Me reí y me senté en la toalla. Me puse música en los cascos, saqué una naranja de mi mochila y me la comí. Después me tumbé bocabajo y me quedé dormido. Cuando desperté, Nadín, Faïza y los chicos no estaban.  La playa estaba llena de gente. De nuevo tuve la sensación de que aquello podría ser el mar, con sus peces de diferentes colores y tamaños. Los había altos, gordos, flacos, bajitos. Tostados, blancos, bronceados. Con pelo, sin pelo, con el pelo azul. Solos, en familia, con hijos, sin hijos, con amigos, en pareja. Mis hermanas llegaron y me mojaron escurriendo su pelo. A pesar de que estaba sudando el agua me supo fría y grité. Todos nos reímos. 

Fui de nuevo a bañarme y paseé por la orilla hasta el final de la playa. En las rocas, había unos pescadores. Me senté junto a ellos, viendo cómo lanzaban sus cañas. De vez en cuando, alguna gaviota bajaba hasta el suelo en un intento por coger algo de comida de sus neveras. En el agua, había dos chicos bañándose y besándose. Los pescadores comenzaron a hablar entre ellos, pero yo no podía comprender todo lo que decían. Después, uno de ellos comenzó a gritar algo a los chicos. El graznido de las gaviotas me pareció entonces algo más cercano y comprensible para mí que aquellas palabras. Los chicos salieron del agua y se fueron de allí, y yo también. Tenía hambre y no quería preocupar a mis hermanas. 

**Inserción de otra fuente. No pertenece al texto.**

section
variable (v : Tables)
@[simp] theorem State.setTables_resetN : (s.setTables v).resetN = s.resetN := rfl
@[simp] theorem State.setTables_losPin : (s.setTables v).losPin = s.losPin := rfl
@[simp] theorem State.setTables_frameCount : (s.setTables v).frameCount = s.frameCount := rfl
@[simp] theorem State.setTables_instant : (s.setTables v).instant = s.instant := rfl
@[simp] theorem State.setTables_receiver : (s.setTables v).receiver = s.receiver := rfl
@[simp] theorem State.setTables_buffer : (s.setTables v).buffer = s.buffer := rfl
@[simp] theorem State.setTables_holder : (s.setTables v).holder = s.holder := rfl
@[simp] theorem State.setTables_sentParity : (s.setTables v).sentParity = s.sentParity := rfl
@[simp] theorem State.setTables_sent : (s.setTables v).sent = s.sent := rfl
@[simp] theorem State.setTables_monitor : (s.setTables v).monitor = s.monitor := rfl
@[simp] theorem State.setTables_condition : (s.setTables v).condition = s.condition := rfl
@[simp] theorem State.setTables_park : (s.setTables v).park = s.park := rfl
@[simp] theorem State.setTables_signalling : (s.setTables v).signalling = s.signalling := rfl
@[simp] theorem State.setTables_resolver : (s.setTables v).resolver = s.resolver := rfl
@[simp] theorem State.setTables_engine : (s.setTables v).engine = s.engine := rfl
@[simp] theorem State.setTables_identity : (s.setTables v).identity = s.identity := rfl
@[simp] theorem State.setTables_ringMap : (s.setTables v).ringMap = s.ringMap := rfl
@[simp] theorem State.setTables_profile : (s.setTables v).profile = s.profile := rfl
@[simp] theorem State.setTables_tables : (s.setTables v).tables = v := rfl
@[simp] theorem State.setTables_squelch : (s.setTables v).squelch = s.squelch := rfl
@[simp] theorem State.setTables_requests : (s.setTables v).requests = s.requests := rfl
@[simp] theorem State.setTables_transmit : (s.setTables v).transmit = s.transmit := rfl
@[simp] theorem State.setTables_pointer : (s.setTables v).pointer = s.pointer := rfl
@[simp] theorem State.setTables_events : (s.setTables v).events = s.events := rfl
@[simp] theorem State.setTables_counters : (s.setTables v).counters = s.counters := rfl
@[simp] theorem State.setTables_alertN : (s.setTables v).alertN = s.alertN := rfl
@[simp] theorem State.setTables_pending : (s.setTables v).pending = s.pending := rfl
end

section
variable (v : Squelch)
@[simp] theorem State.setSquelch_resetN : (s.setSquelch v).resetN = s.resetN := rfl
@[simp] theorem State.setSquelch_losPin : (s.setSquelch v).losPin = s.losPin := rfl
@[simp] theorem State.setSquelch_frameCount : (s.setSquelch v).frameCount = s.frameCount := rfl
@[simp] theorem State.setSquelch_instant : (s.setSquelch v).instant = s.instant := rfl
@[simp] theorem State.setSquelch_receiver : (s.setSquelch v).receiver = s.receiver := rfl
@[simp] theorem State.setSquelch_buffer : (s.setSquelch v).buffer = s.buffer := rfl
@[simp] theorem State.setSquelch_holder : (s.setSquelch v).holder = s.holder := rfl
@[simp] theorem State.setSquelch_sentParity : (s.setSquelch v).sentParity = s.sentParity := rfl
@[simp] theorem State.setSquelch_sent : (s.setSquelch v).sent = s.sent := rfl
@[simp] theorem State.setSquelch_monitor : (s.setSquelch v).monitor = s.monitor := rfl
@[simp] theorem State.setSquelch_condition : (s.setSquelch v).condition = s.condition := rfl
@[simp] theorem State.setSquelch_park : (s.setSquelch v).park = s.park := rfl
@[simp] theorem State.setSquelch_signalling : (s.setSquelch v).signalling = s.signalling := rfl
@[simp] theorem State.setSquelch_resolver : (s.setSquelch v).resolver = s.resolver := rfl
@[simp] theorem State.setSquelch_engine : (s.setSquelch v).engine = s.engine := rfl
@[simp] theorem State.setSquelch_identity : (s.setSquelch v).identity = s.identity := rfl
@[simp] theorem State.setSquelch_ringMap : (s.setSquelch v).ringMap = s.ringMap := rfl
@[simp] theorem State.setSquelch_profile : (s.setSquelch v).profile = s.profile := rfl
@[simp] theorem State.setSquelch_tables : (s.setSquelch v).tables = s.tables := rfl
@[simp] theorem State.setSquelch_squelch : (s.setSquelch v).squelch = v := rfl
@[simp] theorem State.setSquelch_requests : (s.setSquelch v).requests = s.requests := rfl
@[simp] theorem State.setSquelch_transmit : (s.setSquelch v).transmit = s.transmit := rfl
@[simp] theorem State.setSquelch_pointer : (s.setSquelch v).pointer = s.pointer := rfl
@[simp] theorem State.setSquelch_events : (s.setSquelch v).events = s.events := rfl
@[simp] theorem State.setSquelch_counters : (s.setSquelch v).counters = s.counters := rfl
@[simp] theorem State.setSquelch_alertN : (s.setSquelch v).alertN = s.alertN := rfl
@[simp] theorem State.setSquelch_pending : (s.setSquelch v).pending = s.pending := rfl
end

section
variable (v : Ports (List Cell))
@[simp] theorem State.setRequests_resetN : (s.setRequests v).resetN = s.resetN := rfl
@[simp] theorem State.setRequests_losPin : (s.setRequests v).losPin = s.losPin := rfl
@[simp] theorem State.setRequests_frameCount : (s.setRequests v).frameCount = s.frameCount := rfl
@[simp] theorem State.setRequests_instant : (s.setRequests v).instant = s.instant := rfl
@[simp] theorem State.setRequests_receiver : (s.setRequests v).receiver = s.receiver := rfl
@[simp] theorem State.setRequests_buffer : (s.setRequests v).buffer = s.buffer := rfl
@[simp] theorem State.setRequests_holder : (s.setRequests v).holder = s.holder := rfl
@[simp] theorem State.setRequests_sentParity : (s.setRequests v).sentParity = s.sentParity := rfl
@[simp] theorem State.setRequests_sent : (s.setRequests v).sent = s.sent := rfl
@[simp] theorem State.setRequests_monitor : (s.setRequests v).monitor = s.monitor := rfl
@[simp] theorem State.setRequests_condition : (s.setRequests v).condition = s.condition := rfl
@[simp] theorem State.setRequests_park : (s.setRequests v).park = s.park := rfl
@[simp] theorem State.setRequests_signalling : (s.setRequests v).signalling = s.signalling := rfl
@[simp] theorem State.setRequests_resolver : (s.setRequests v).resolver = s.resolver := rfl
@[simp] theorem State.setRequests_engine : (s.setRequests v).engine = s.engine := rfl
@[simp] theorem State.setRequests_identity : (s.setRequests v).identity = s.identity := rfl
@[simp] theorem State.setRequests_ringMap : (s.setRequests v).ringMap = s.ringMap := rfl
@[simp] theorem State.setRequests_profile : (s.setRequests v).profile = s.profile := rfl
@[simp] theorem State.setRequests_tables : (s.setRequests v).tables = s.tables := rfl
@[simp] theorem State.setRequests_squelch : (s.setRequests v).squelch = s.squelch := rfl
@[simp] theorem State.setRequests_requests : (s.setRequests v).requests = v := rfl
@[simp] theorem State.setRequests_transmit : (s.setRequests v).transmit = s.transmit := rfl
@[simp] theorem State.setRequests_pointer : (s.setRequests v).pointer = s.pointer := rfl
@[simp] theorem State.setRequests_events : (s.setRequests v).events = s.events := rfl
@[simp] theorem State.setRequests_counters : (s.setRequests v).counters = s.counters := rfl
@[simp] theorem State.setRequests_alertN : (s.setRequests v).alertN = s.alertN := rfl
@[simp] theorem State.setRequests_pending : (s.setRequests v).pending = s.pending := rfl
end

section
variable (v : Ports TransmitQueue)
@[simp] theorem State.setTransmit_resetN : (s.setTransmit v).resetN = s.resetN := rfl
@[simp] theorem State.setTransmit_losPin : (s.setTransmit v).losPin = s.losPin := rfl
@[simp] theorem State.setTransmit_frameCount : (s.setTransmit v).frameCount = s.frameCount := rfl
@[simp] theorem State.setTransmit_instant : (s.setTransmit v).instant = s.instant := rfl
@[simp] theorem State.setTransmit_receiver : (s.setTransmit v).receiver = s.receiver := rfl
@[simp] theorem State.setTransmit_buffer : (s.setTransmit v).buffer = s.buffer := rfl
@[simp] theorem State.setTransmit_holder : (s.setTransmit v).holder = s.holder := rfl
@[simp] theorem State.setTransmit_sentParity : (s.setTransmit v).sentParity = s.sentParity := rfl
@[simp] theorem State.setTransmit_sent : (s.setTransmit v).sent = s.sent := rfl
@[simp] theorem State.setTransmit_monitor : (s.setTransmit v).monitor = s.monitor := rfl
@[simp] theorem State.setTransmit_condition : (s.setTransmit v).condition = s.condition := rfl
@[simp] theorem State.setTransmit_park : (s.setTransmit v).park = s.park := rfl
@[simp] theorem State.setTransmit_signalling : (s.setTransmit v).signalling = s.signalling := rfl
@[simp] theorem State.setTransmit_resolver : (s.setTransmit v).resolver = s.resolver := rfl
@[simp] theorem State.setTransmit_engine : (s.setTransmit v).engine = s.engine := rfl
@[simp] theorem State.setTransmit_identity : (s.setTransmit v).identity = s.identity := rfl
@[simp] theorem State.setTransmit_ringMap : (s.setTransmit v).ringMap = s.ringMap := rfl
@[simp] theorem State.setTransmit_profile : (s.setTransmit v).profile = s.profile := rfl
@[simp] theorem State.setTransmit_tables : (s.setTransmit v).tables = s.tables := rfl
@[simp] theorem State.setTransmit_squelch : (s.setTransmit v).squelch = s.squelch := rfl
@[simp] theorem State.setTransmit_requests : (s.setTransmit v).requests = s.requests := rfl
@[simp] theorem State.setTransmit_transmit : (s.setTransmit v).transmit = v := rfl
@[simp] theorem State.setTransmit_pointer : (s.setTransmit v).pointer = s.pointer := rfl
@[simp] theorem State.setTransmit_events : (s.setTransmit v).events = s.events := rfl
@[simp] theorem State.setTransmit_counters : (s.setTransmit v).counters = s.counters := rfl
@[simp] theorem State.setTransmit_alertN : (s.setTransmit v).alertN = s.alertN := rfl
@[simp] theorem State.setTransmit_pending : (s.setTransmit v).pending = s.pending := rfl
end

–Ahí está –dijo Faïza señalándome.

–Joder, tío, avisa si te vas a ir. ¿Es que no te lo hemos dicho antes o qué? –me riñó Nadín.

–Perdón estaba viendo cómo pescaban. 

–Me da igual, te hemos estado buscando. Qué egoísta eres.

–Lo siento. 

–Bueno ya está, déjalo Nadin. Pero espabila, Kassem, que ya tienes diecisiete años. ¿Quieres comer? Nosotros vamos a comer ya –dijo Faïza.

–Vale.

Mis hermanas sacaron la comida y almorzamos. El mayor de los chicos nos invitó a coca-colas frías a todos. Sobre las seis nos fuimos de la playa. Paseamos por el puerto y cuando pasamos por un puesto de granizados el chico le compró uno a Nadín cuando no miraba. Cuando se lo dio, Nadín se ruborizó y le abrazó y se besaron. Faïza y el otro se miraron y sonrieron. Yo también me alegré por ella.

En el muelle, nos sentamos a esperar al barco. Nadin y el del granizado, Faïza y el otro, y yo, solo. Siete minutos antes de que abriesen las puertas del ferri les dije a mis hermanas que necesitaba ir al baño. Cogí el pasaporte de mi mochila, lo metí por la goma del bañador y dejé el resto de mis cosas con ellas. 

–Date prisa, que si no lo perderemos. 

Las miré una última vez y me fui de allí. Estaban felices, guapas, bronceadas. A lo lejos, escuché la bocina del ferri. Pude imaginarme cómo me habrían buscado, qué dirían cuando volviesen a casa, qué pensarían mamá y papá. En el cielo, una gaviota volaba y me pareció escuchar que graznaba mi nombre. Bajó hasta la superficie del agua y atrapó un pez con su pico. El pez, de colores, consiguió escabullirse y saltó de nuevo al agua, refugiándose en la profundidad del mar.